The reason I found your post so irritating and offensive is that I had to hear almost every day in school about Jan Matzeliger and his shoemaking machine, Charles Drew and blood transfusions, Benjamin Banneker and his wooden clock and surveying Washington DC. Even you've probably heard of George Washington Carver and his uses for the peanut. If you didn't, you probably just weren't paying attention.
I guess the teacher was afraid we'd all turn into racists if we didn't know about that stuff. It's easy to attack or satirize that sort of thing, and I suppose if we really got to know that teacher we'd find her preachiness and political correctness offensive -- she wasn't one of the best or most likeable teachers I had -- but at least it made it hard to simply dismiss a whole ethnic group.
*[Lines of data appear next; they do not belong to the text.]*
/-! ### Addresses (R287, R311) -/

/-- Bank of a local address: group × 4 + bank. -/
def dramBank (a : Nat) : Nat :=
  (bitsOf a 11 10 ^^^ bitsOf a 23 22) * 4 + (bitsOf a 13 12 ^^^ bitsOf a 25 24)
/-- Row of a local address. -/
def dramRow (a : Nat) : Nat := a % 2 ^ 36 / 2 ^ 20
/-- Number of a line within its set: row, group, bank, burst. -/
def dramLine (a : Nat) : Nat := dramRow a * 1024 + dramBank a * 64 + bitsOf a 19 14
/-- Byte address of line n of set d, below 2^36. -/
def dramLineAddr (d n : Nat) : Nat :=
  let row := n / 1024
  2 ^ 20 * row + 2 ^ 14 * (n % 64) + (n / 64 % 4 ^^^ row / 16 % 4) * 2 ^ 12 + (n / 256 % 4 ^^^ row / 4 % 4) * 2 ^ 10 +
    (d ^^^ row % 4) * 2 ^ 8
/-- Lines of a set (R286). -/
def State.dramLines (s : State) : Nat := 2 ^ (24 + s.fld (aDR_CFG 0) fDR_CFG_DENS)
/-- The four sets are fitted alike, and a local address lies within the memory fitted (R17, R287). -/
def State.dramFitted (s : State) (a : Nat) : Bool :=
  let dens := s.fld (aDR_CFG 0) fDR_CFG_DENS
  dens != 3 && (List.range 4).all (fun d => s.fld (aDR_CFG d) fDR_CFG_DENS == dens) &&
    bitsOf a 39 36 == 0 && decide (a % 2 ^ 36 < 2 ^ (34 + dens))
/-- First metadata line of a set (R311). -/
def State.metaFirst (s : State) : Nat := 15 * s.dramLines / 16
/-- Model address of the 64 check bytes of the line at byte address a (R302). -/
def dramChk (a : Nat) : Nat := 0x2000000000000 + a / 256 * 64

/-- A set's contents are lost at the addresses that satisfy p: they read as memory never written. -/
def State.dramLose (s : State) (d : Nat) (p : Nat → Bool) : State :=
  let gone (a : Nat) : Bool := dramSet a == d && p a
  { s with mem := tkeep (fun k =>
      if k < 2 ^ 36 then !gone k
      else if 0x2000000000000 ≤ k ∧ k < 0x2000400000000 then !gone ((k - 0x2000000000000) / 64 * 256)
      else true) s.mem }

/-! ### Lines, errors and the error log (R292, R296, R303, R304) -/

/-- Put an error on a symbol of a line and its check bytes as the devices return them (R302). -/
def addSymErr (x : List Byte × List Byte) (e : SymErr) : List Byte × List Byte :=
  let j := e.word.val
  let p := e.dev.val
  if p < 8 then
    let i := 16 * (j / 2) + 2 * p + j % 2
    (listSet x.1 i (x.1.getD i 0 ^^^ e.err), x.2)
  else
    let i := 2 * j + (p - 8)
    (x.1, listSet x.2 i (x.2.getD i 0 ^^^ e.err))

/-- A record of the error log, when it is on and 4,096 ticks have passed since the last (R296). Its write carries the master ID of the
request it records (DESIGN CHOICE, unsafe, log entry 127). -/
def State.errRecord (s : State) (d kind addr master : Nat) (pos : Byte) : State :=
  let c := s.reg (aDR_ELOG_CTRL d)
  let wait := match (s.ds d).lastLog with
    | some t => decide (s.now < t + 4096)
    | none => false
  if !getB c fDR_ELOG_CTRL_EN || wait then s
  else
    let wp := getF c fDR_ELOG_CTRL_WP
    let base := (s.reg (aDR_ELOG_LO d)).toNat + 4294967296 * (s.reg (aDR_ELOG_HI d)).toNat
    let bytes := natLe 8 s.clk.tick.toNat ++ natLe 8 (addr / 256 * 256) ++
      [BitVec.ofNat 8 kind, BitVec.ofNat 8 master, pos, BitVec.ofNat 8 d] ++ List.replicate 236 0#8
    let r : MemReq := { write := true, addr := base + 256 * wp, count := 256, data := bytes, master := master, urgent := false
                        spill := true, origin := .errorLog d, arrivedAt := s.now }
    let last := wp == getF c fDR_ELOG_CTRL_SIZE
    let t := s.setDs d { s.ds d with lastLog := some s.now }
    let t := { t with mq := t.mq ++ [r] }
    let t := t.setFld (aDR_ELOG_CTRL d) fDR_ELOG_CTRL_WP (if last then 0 else wp + 1)
    if last then t.drFlag d fDR_FLAG_ELOG_WRAP else t

/-- Erased position of set d, while erasure mode is active (R304). -/
def State.erased (s : State) (d : Nat) : Option Nat :=
  if s.bit (aDR_ECC_CTRL d) fDR_ECC_CTRL_ERASE then some (s.fld (aDR_ECC_CTRL d) fDR_ECC_CTRL_POS) else none
/-- Erasure mode is entered on a position, with its event (R304, R320). -/
def State.enterErasure (s : State) (d pos : Nat) : State :=
  let t := s.setFld (aDR_ECC_CTRL d) fDR_ECC_CTRL_POS pos
  t.flagRaise (aDR_ECC_CTRL d) fDR_ECC_CTRL_ERASE (192 + 32 * d + 17)

/-- A corrected symbol is counted against its position, which may make the position suspect (R292, R304). -/
def State.countSymbol (d : Nat) (s : State) (pos : Nat) : State :=
  if s.erased d = some pos then s
  else
    let s := s.satInc (aDR_CE d (pos / 2)) (if pos % 2 = 1 then fDR_CE_POS_HI else fDR_CE_POS_LO)
    let x := s.ds d
    let n := tget (fun _ => 0) x.ceCount pos + 1
    let s := s.setDs d { x with ceCount := tput (fun _ => 0) x.ceCount pos n }
    if n = s.fld (aDR_ECC_CTRL d) fDR_ECC_CTRL_THR then
      let t := (s.setFld (aDR_ECC_STAT d) fDR_ECC_STAT_SPOS pos).flagRaise (aDR_ECC_STAT d) fDR_ECC_STAT_SUSPECT (192 + 32 * d + 16)
      if t.bit (aDR_ECC_CTRL d) fDR_ECC_CTRL_AUTO && !t.bit (aDR_ECC_CTRL d) fDR_ECC_CTRL_ERASE then t.enterErasure d pos else t
    else s

/-- What a read of a line finds: its bytes where it is correctable, and the devices corrected. -/
structure LineRead where
  data : Option (List Byte)
  devs : List Nat
  deriving DecidableEq, Repr

/-- A line is read at byte address a (below 2^36) with the errors its devices return; errors are counted (R292, R303). -/
def State.readLine (s : State) (d a : Nat) (noise : List SymErr) : State × LineRead :=
  let (line, chk) := noise.foldl addSymErr (s.bytes a 256, s.bytes (dramChk a) 64)
  match rsLine line chk (s.erased d) with
  | (_, _, true) =>
    let t := (s.satInc (aDR_UE d) fDR_UE_COUNT).drFlag d fDR_FLAG_UE
    let t := if (t.erased d).isSome then t.flagRaise (aDR_ECC_STAT d) fDR_ECC_STAT_EXTRA (192 + 32 * d + 18) else t
    (t, { data := none, devs := [] })
  | (l, [], false) => (s, { data := some l, devs := [] })
  | (l, devs, false) => ((devs.foldl (State.countSymbol d) s).drFlag d fDR_FLAG_CE, { data := some l, devs := devs })

/-- Position byte of a record: one device, or 0xFF for more (R296). -/
def recordPos (devs : List Nat) : Byte :=
  match devs.eraseDups with
  | [p] => BitVec.ofNat 8 p
  | _ => 0xFF#8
If the argument is that none of these inventors was a Bell or an Edison, well, Carver came pretty close, Drew's work with blood can't simply be dismissed as insignificant, and one Black technician worked with both Bell and Edison. But beyond all that, none of us is a Bell or an Edison, so far as I know of -- or for that matter a Carver or a Drew. Black or white, most of us are in the same boat so far as great achievements are concerned.
I had seen this list before of “inventions” by black Americans. I needed a good laugh again. The biggest hoax of all was George Washington Carver, who the liberals like to say invented peanut butter. Truth of the matter is he invented nothing.